EMBODIMENTS OF THE INVENTION

(51) The invention will in the following be described and embodiments of the invention will be explained with reference to the accompanying drawings.

(52) The invention is a method of cleaning an annuluscemented (102) casing portion (C10) of a first casing (C1) in a second casing (C2) in a petroleum well, comprising the steps of: running a drill pipe string (0)conveyed perforating gun (1) with a annulus cement shattering device (2) into said well; positioning said perforating gun (1) at said cemented casing portion (C10) and activating first, shallow-perforating charges (11) to make first, shallow perforations (12) through said casing portion (C10) into thus making a perforated, cement-filled annulus portion (C10A) and leaving said second casing (C2) intact; activating said annulus cement shattering device (2, 20) to disintegrate all or part of said cement (102) within said first perforated annulus portion (C10A); running a washing tool (3) along said perforated casing portion (C10), washing out said shattered cement (102) from said perforated annulus portion (C10A).

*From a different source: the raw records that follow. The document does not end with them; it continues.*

-- ==== Sys2Proof/WellFormed.lean ====
section
/-! DEFINITION. The match table of spec/30_encoding.md R96, and which terms of `Instr` stand for an
instruction word: a branch or JAL offset is even (R93), and the word of a NOP matches no row (R235). -/

namespace Sys2Proof

/-- One row of R96: a word `w` is the row's instruction iff `w &&& mask = pattern`. -/
structure MatchRow where
  mnemonic : String
  pattern  : Word
  mask     : Word
deriving DecidableEq, Repr

/-- The complete match table of R96, less NOP, in the table's order. -/
def matchTable : List MatchRow :=
  [ ⟨"ADD",  0x00000033, 0xFE00707F⟩, ⟨"SUB",  0x40000033, 0xFE00707F⟩,
    ⟨"SLL",  0x00001033, 0xFE00707F⟩, ⟨"SLT",  0x00002033, 0xFE00707F⟩,
    ⟨"SLTU", 0x00003033, 0xFE00707F⟩, ⟨"XOR",  0x00004033, 0xFE00707F⟩,
    ⟨"SRL",  0x00005033, 0xFE00707F⟩, ⟨"SRA",  0x40005033, 0xFE00707F⟩,
    ⟨"OR",   0x00006033, 0xFE00707F⟩, ⟨"AND",  0x00007033, 0xFE00707F⟩ ] ++
  [ ⟨"ADDI",  0x00000013, 0x0000707F⟩, ⟨"SLTI", 0x00002013, 0x0000707F⟩,
    ⟨"SLTIU", 0x00003013, 0x0000707F⟩, ⟨"XORI", 0x00004013, 0x0000707F⟩,
    ⟨"ORI",   0x00006013, 0x0000707F⟩, ⟨"ANDI", 0x00007013, 0x0000707F⟩,
    ⟨"SLLI",  0x00001013, 0xFE00707F⟩, ⟨"SRLI", 0x00005013, 0xFE00707F⟩,
    ⟨"SRAI",  0x40005013, 0xFE00707F⟩ ] ++
  [ ⟨"LW",   0x00002003, 0x0000707F⟩, ⟨"SW",   0x00002023, 0x0000707F⟩,
    ⟨"BEQ",  0x00000063, 0x0000707F⟩, ⟨"BNE",  0x00001063, 0x0000707F⟩,
    ⟨"BLT",  0x00004063, 0x0000707F⟩, ⟨"BGE",  0x00005063, 0x0000707F⟩,
    ⟨"BLTU", 0x00006063, 0x0000707F⟩, ⟨"BGEU", 0x00007063, 0x0000707F⟩,
    ⟨"JAL",  0x0000006F, 0x0000007F⟩, ⟨"JALR", 0x00000067, 0x0000707F⟩,
    ⟨"LUI",  0x00000037, 0x0000007F⟩, ⟨"AUIPC", 0x00000017, 0x0000007F⟩ ]

/-- `(w & mask) == match` of R96. -/
def MatchRow.hits (r : MatchRow) (w : Word) : Bool := w &&& r.mask == r.pattern

/-- Some row of R96 matches the word: it is one of the 31 recognised instructions. -/
def recognised (w : Word) : Bool := matchTable.any (·.hits w)

/-- The term is an instruction: R93 (bit 0 of a B or J offset is always 0) and R235 (a NOP's word
matches no row). Every other operand is bounded by its type. -/
def Instr.wellFormed : Instr → Bool
  | .add _ _ _ | .sub _ _ _ | .sll _ _ _ | .slt _ _ _ | .sltu _ _ _ => true
  | .xor _ _ _ | .srl _ _ _ | .sra _ _ _ | .or _ _ _ | .and _ _ _ => true
  | .addi _ _ _ | .slti _ _ _ | .sltiu _ _ _ | .xori _ _ _ | .ori _ _ _ | .andi _ _ _ => true
  | .slli _ _ _ | .srli _ _ _ | .srai _ _ _ => true
  | .lw _ _ _ | .sw _ _ _ => true
  | .beq _ _ o | .bne _ _ o | .blt _ _ o | .bge _ _ o | .bltu _ _ o | .bgeu _ _ o => !o.getLsbD 0
  | .jal _ o => !o.getLsbD 0
  | .jalr _ _ _ => true
  | .lui _ _ | .auipc _ _ => true
  | .nop w => !recognised w

/-- The row's mnemonic in spec/opcode_table.json. -/
def Instr.mnemonic : Instr → String
  | .add _ _ _ => "ADD" | .sub _ _ _ => "SUB" | .sll _ _ _ => "SLL" | .slt _ _ _ => "SLT"
  | .sltu _ _ _ => "SLTU" | .xor _ _ _ => "XOR" | .srl _ _ _ => "SRL" | .sra _ _ _ => "SRA"
  | .or _ _ _ => "OR" | .and _ _ _ => "AND"
  | .addi _ _ _ => "ADDI" | .slti _ _ _ => "SLTI" | .sltiu _ _ _ => "SLTIU"
  | .xori _ _ _ => "XORI" | .ori _ _ _ => "ORI" | .andi _ _ _ => "ANDI"
  | .slli _ _ _ => "SLLI" | .srli _ _ _ => "SRLI" | .srai _ _ _ => "SRAI"
  | .lw _ _ _ => "LW" | .sw _ _ _ => "SW"
  | .beq _ _ _ => "BEQ" | .bne _ _ _ => "BNE" | .blt _ _ _ => "BLT"
  | .bge _ _ _ => "BGE" | .bltu _ _ _ => "BLTU" | .bgeu _ _ _ => "BGEU"
  | .jal _ _ => "JAL" | .jalr _ _ _ => "JALR"
  | .lui _ _ => "LUI" | .auipc _ _ => "AUIPC"
  | .nop _ => "NOP"

end Sys2Proof
end

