-- ==== Sys2Proof/Decode.lean ====
section
/-! DEFINITION. Decoding and encoding (spec/30_encoding.md). The decoder is total on words: a word that
matches no row of R96 is a NOP (R100, R235). On bytes it rejects, by name, a sequence shorter than
one instruction. The encoder is written from the same formats (R92). The encodings are the standard
RV32I ones, which the spec itself marks as general knowledge (notes/assumptions/23.md). -/

namespace Sys2Proof

/-! ## Fields (R91) -/

/-- opcode, bits [6:0] -/
def opcodeOf (w : Word) : BitVec 7 := w.extractLsb' 0 7
/-- rd, bits [11:7] -/
def rdOf (w : Word) : RegIdx := w.extractLsb' 7 5
/-- funct3, bits [14:12] -/
def funct3Of (w : Word) : BitVec 3 := w.extractLsb' 12 3
/-- rs1, bits [19:15] -/
def rs1Of (w : Word) : RegIdx := w.extractLsb' 15 5
/-- rs2, bits [24:20] (the shift amount of an I-shift) -/
def rs2Of (w : Word) : RegIdx := w.extractLsb' 20 5
/-- funct7, bits [31:25] -/
def funct7Of (w : Word) : BitVec 7 := w.extractLsb' 25 7

/-! ## Immediate fields (R93), before sign extension -/

/-- I: w[31:20] -/
def immIOf (w : Word) : BitVec 12 := w.extractLsb' 20 12
/-- S: w[31:25], w[11:7] -/
def immSOf (w : Word) : BitVec 12 := w.extractLsb' 25 7 ++ w.extractLsb' 7 5
/-- B: w[31], w[7], w[30:25], w[11:8], 0 -/
def immBOf (w : Word) : BitVec 13 :=
  w.extractLsb' 31 1 ++ w.extractLsb' 7 1 ++ w.extractLsb' 25 6 ++ w.extractLsb' 8 4 ++ 0#1
/-- U: w[31:12] -/
def immUOf (w : Word) : BitVec 20 := w.extractLsb' 12 20
/-- J: w[31], w[19:12], w[20], w[30:21], 0 -/
def immJOf (w : Word) : BitVec 21 :=
  w.extractLsb' 31 1 ++ w.extractLsb' 12 8 ++ w.extractLsb' 20 1 ++ w.extractLsb' 21 10 ++ 0#1

/-! ## The decoder (R95 to R97) -/

/-- OP, 0110011: the R-type instructions. -/
def decodeOp (w : Word) : Instr :=
  let rd := rdOf w; let rs1 := rs1Of w; let rs2 := rs2Of w
  let f3 := funct3Of w
  if funct7Of w = 0b0000000#7 then
    if f3 = 0b000#3 then .add rd rs1 rs2
    else if f3 = 0b001#3 then .sll rd rs1 rs2
    else if f3 = 0b010#3 then .slt rd rs1 rs2
    else if f3 = 0b011#3 then .sltu rd rs1 rs2
    else if f3 = 0b100#3 then .xor rd rs1 rs2
    else if f3 = 0b101#3 then .srl rd rs1 rs2
    else if f3 = 0b110#3 then .or rd rs1 rs2
    else .and rd rs1 rs2
  else if funct7Of w = 0b0100000#7 then
    if f3 = 0b000#3 then .sub rd rs1 rs2
    else if f3 = 0b101#3 then .sra rd rs1 rs2
    else .nop w
  else .nop w

/-- OP-IMM, 0010011: the I-type ALU instructions; the shifts check bits [31:25] (R94). -/
def decodeOpImm (w : Word) : Instr :=
  let rd := rdOf w; let rs1 := rs1Of w; let imm := immIOf w
  let f3 := funct3Of w
  if f3 = 0b000#3 then .addi rd rs1 imm
  else if f3 = 0b010#3 then .slti rd rs1 imm
  else if f3 = 0b011#3 then .sltiu rd rs1 imm
  else if f3 = 0b100#3 then .xori rd rs1 imm
  else if f3 = 0b110#3 then .ori rd rs1 imm
  else if f3 = 0b111#3 then .andi rd rs1 imm
  else if f3 = 0b001#3 then
    if funct7Of w = 0b0000000#7 then .slli rd rs1 (rs2Of w) else .nop w
  else
    if funct7Of w = 0b0000000#7 then .srli rd rs1 (rs2Of w)
    else if funct7Of w = 0b0100000#7 then .srai rd rs1 (rs2Of w)
    else .nop w

/-- LOAD, 0000011: funct3 010 is LW (R97); LB, LH, LBU and LHU follow NARROW_MEM (R101). -/
def decodeLoad (nm : NarrowMem) (w : Word) : Instr :=
  let f3 := funct3Of w
  let narrow := f3 = 0b000#3 ∨ f3 = 0b001#3 ∨ f3 = 0b100#3 ∨ f3 = 0b101#3
  if f3 = 0b010#3 ∨ (nm = .asWord ∧ narrow) then .lw (rdOf w) (rs1Of w) (immIOf w)
  else .nop w

/-- STORE, 0100011: funct3 010 is SW (R97); SB and SH follow NARROW_MEM (R101). -/
def decodeStore (nm : NarrowMem) (w : Word) : Instr :=
  let f3 := funct3Of w
  let narrow := f3 = 0b000#3 ∨ f3 = 0b001#3
  if f3 = 0b010#3 ∨ (nm = .asWord ∧ narrow) then .sw (rs2Of w) (rs1Of w) (immSOf w)
  else .nop w

/-- BRANCH, 1100011: funct3 010 and 011 are no-operations (R97). -/
def decodeBranch (w : Word) : Instr :=
  let rs1 := rs1Of w; let rs2 := rs2Of w; let off := immBOf w
  let f3 := funct3Of w
  if f3 = 0b000#3 then .beq rs1 rs2 off
  else if f3 = 0b001#3 then .bne rs1 rs2 off
  else if f3 = 0b100#3 then .blt rs1 rs2 off
  else if f3 = 0b101#3 then .bge rs1 rs2 off
  else if f3 = 0b110#3 then .bltu rs1 rs2 off
  else if f3 = 0b111#3 then .bgeu rs1 rs2 off
  else .nop w

/-- Decoding of one word, by major opcode (R95); every other word is a NOP (R235). -/
def decodeWord (nm : NarrowMem) (w : Word) : Instr :=
  let op := opcodeOf w
  if op = 0b0110011#7 then decodeOp w
  else if op = 0b0010011#7 then decodeOpImm w
  else if op = 0b0000011#7 then decodeLoad nm w
  else if op = 0b0100011#7 then decodeStore nm w
  else if op = 0b1100011#7 then decodeBranch w
  else if op = 0b1101111#7 then .jal (rdOf w) (immJOf w)
  else if op = 0b1100111#7 then
    if funct3Of w = 0b000#3 then .jalr (rdOf w) (rs1Of w) (immIOf w) else .nop w
  else if op = 0b0110111#7 then .lui (rdOf w) (immUOf w)
  else if op = 0b0010111#7 then .auipc (rdOf w) (immUOf w)
  else .nop w

/-! ## Bytes (R73: little-endian, bit 0 the least significant bit of the first byte) -/

/-- Why a byte sequence holds no instruction. -/
inductive DecodeError where
  /-- fewer than the four bytes of one instruction (R90) -/
  | truncated
deriving DecidableEq, Repr

/-- Byte `k` (0..3) of a word: bits [8k+7:8k] (R73). -/
def byteOf (w : Word) (k : Nat) : Byte := w.extractLsb' (8 * k) 8

/-- The word whose bytes are `b0` (lowest address) to `b3` (R73). -/
def wordOfBytes (b0 b1 b2 b3 : Byte) : Word := b3 ++ b2 ++ b1 ++ b0

/-- The four bytes of a word, lowest address first (R73). -/
def bytesOfWord (w : Word) : List Byte := [byteOf w 0, byteOf w 1, byteOf w 2, byteOf w 3]

/-- The instruction at the head of a byte sequence, with the rest of the sequence. -/
def decodeBytes (nm : NarrowMem) : List Byte → Except DecodeError (Instr × List Byte)
  | b0 :: b1 :: b2 :: b3 :: rest => .ok (decodeWord nm (wordOfBytes b0 b1 b2 b3), rest)
  | _ => .error .truncated

/-- The host's question: the instruction the decoder reads from the instruction whose low `nbits`
bits are `w` and whose other bits are 0 (32 bits in all, R90), laid out in the image's byte order,
under the spec's NARROW_MEM = nop. -/
def decodeTableWord (nbits w : Nat) : Option Instr :=
  match decodeBytes .nop (bytesOfWord (BitVec.ofNat 32 (w % 2 ^ nbits))) with
  | .ok (i, _) => some i
  | .error _ => none

/-! ## The encoder (R92) -/

/-- A field put at bit `k` of a word. -/
def place (k : Nat) {n : Nat} (v : BitVec n) : Word := v.setWidth 32 <<< k

/-- Format R, and I-shift with the shift amount in rs2's place. -/
def encodeR (f7 : BitVec 7) (f3 : BitVec 3) (op : BitVec 7) (rd rs1 rs2 : RegIdx) : Word :=
  place 25 f7 ||| place 20 rs2 ||| place 15 rs1 ||| place 12 f3 ||| place 7 rd ||| place 0 op

/-- Format I. -/
def encodeI (f3 : BitVec 3) (op : BitVec 7) (rd rs1 : RegIdx) (imm : BitVec 12) : Word :=
  place 20 imm ||| place 15 rs1 ||| place 12 f3 ||| place 7 rd ||| place 0 op

/-- Format S. -/
def encodeS (f3 : BitVec 3) (op : BitVec 7) (rs2 rs1 : RegIdx) (imm : BitVec 12) : Word :=
  place 25 (imm.extractLsb' 5 7) ||| place 20 rs2 ||| place 15 rs1 ||| place 12 f3 |||
    place 7 (imm.extractLsb' 0 5) ||| place 0 op

/-- Format B: bit 31 is imm[12], [30:25] imm[10:5], [11:8] imm[4:1], bit 7 imm[11]. -/
def encodeB (f3 : BitVec 3) (op : BitVec 7) (rs1 rs2 : RegIdx) (imm : BitVec 13) : Word :=
  place 31 (imm.extractLsb' 12 1) ||| place 25 (imm.extractLsb' 5 6) ||| place 20 rs2 |||
    place 15 rs1 ||| place 12 f3 ||| place 8 (imm.extractLsb' 1 4) |||
    place 7 (imm.extractLsb' 11 1) ||| place 0 op

/-- Format U. -/
def encodeU (op : BitVec 7) (rd : RegIdx) (imm : BitVec 20) : Word :=
  place 12 imm ||| place 7 rd ||| place 0 op

/-- Format J: bit 31 is imm[20], [30:21] imm[10:1], bit 20 imm[11], [19:12] imm[19:12]. -/
def encodeJ (op : BitVec 7) (rd : RegIdx) (imm : BitVec 21) : Word :=
  place 31 (imm.extractLsb' 20 1) ||| place 21 (imm.extractLsb' 1 10) |||
    place 20 (imm.extractLsb' 11 1) ||| place 12 (imm.extractLsb' 12 8) ||| place 7 rd |||
    place 0 op

/-- The word of an instruction (R92, R96); a NOP is its own word. -/
def encode : Instr → Word
  | .add rd rs1 rs2  => encodeR 0b0000000 0b000 0b0110011 rd rs1 rs2
  | .sub rd rs1 rs2  => encodeR 0b0100000 0b000 0b0110011 rd rs1 rs2
  | .sll rd rs1 rs2  => encodeR 0b0000000 0b001 0b0110011 rd rs1 rs2
  | .slt rd rs1 rs2  => encodeR 0b0000000 0b010 0b0110011 rd rs1 rs2
  | .sltu rd rs1 rs2 => encodeR 0b0000000 0b011 0b0110011 rd rs1 rs2
  | .xor rd rs1 rs2  => encodeR 0b0000000 0b100 0b0110011 rd rs1 rs2
  | .srl rd rs1 rs2  => encodeR 0b0000000 0b101 0b0110011 rd rs1 rs2
  | .sra rd rs1 rs2  => encodeR 0b0100000 0b101 0b0110011 rd rs1 rs2
  | .or rd rs1 rs2   => encodeR 0b0000000 0b110 0b0110011 rd rs1 rs2
  | .and rd rs1 rs2  => encodeR 0b0000000 0b111 0b0110011 rd rs1 rs2
  | .addi rd rs1 imm  => encodeI 0b000 0b0010011 rd rs1 imm
  | .slti rd rs1 imm  => encodeI 0b010 0b0010011 rd rs1 imm
  | .sltiu rd rs1 imm => encodeI 0b011 0b0010011 rd rs1 imm
  | .xori rd rs1 imm  => encodeI 0b100 0b0010011 rd rs1 imm
  | .ori rd rs1 imm   => encodeI 0b110 0b0010011 rd rs1 imm
  | .andi rd rs1 imm  => encodeI 0b111 0b0010011 rd rs1 imm
  | .slli rd rs1 sh => encodeR 0b0000000 0b001 0b0010011 rd rs1 sh
  | .srli rd rs1 sh => encodeR 0b0000000 0b101 0b0010011 rd rs1 sh
  | .srai rd rs1 sh => encodeR 0b0100000 0b101 0b0010011 rd rs1 sh
  | .lw rd rs1 imm  => encodeI 0b010 0b0000011 rd rs1 imm
  | .sw rs2 rs1 imm => encodeS 0b010 0b0100011 rs2 rs1 imm
  | .beq rs1 rs2 off  => encodeB 0b000 0b1100011 rs1 rs2 off
  | .bne rs1 rs2 off  => encodeB 0b001 0b1100011 rs1 rs2 off
  | .blt rs1 rs2 off  => encodeB 0b100 0b1100011 rs1 rs2 off
  | .bge rs1 rs2 off  => encodeB 0b101 0b1100011 rs1 rs2 off
  | .bltu rs1 rs2 off => encodeB 0b110 0b1100011 rs1 rs2 off
  | .bgeu rs1 rs2 off => encodeB 0b111 0b1100011 rs1 rs2 off
  | .jal rd off      => encodeJ 0b1101111 rd off
  | .jalr rd rs1 imm => encodeI 0b000 0b1100111 rd rs1 imm
  | .lui rd imm   => encodeU 0b0110111 rd imm
  | .auipc rd imm => encodeU 0b0010111 rd imm
  | .nop w => w

end Sys2Proof
end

(53) In an embodiment of the invention the method further comprises running a casing cutting tool (5) into a portion of said perforated, washed-out casing portion (C10A), and cutting said first casing (C1); running a casing spear (6) to set and hold in preferably a top of said perforated, cut-off casing section (C1, C10A), and pulling said cut-off casing section (C1, C10A) out of said second casing (C2) and out of hole.

(54) We may then achieve to remove the inner casing (C1) which was cement-stuck fixed in the second casing (C2), in case the inner casing shall be removed, or replaced with a new casing, or if a sidestep shall be conducted, also in case a cement plug shall be formed before pulling out the inner, previously stuck casing.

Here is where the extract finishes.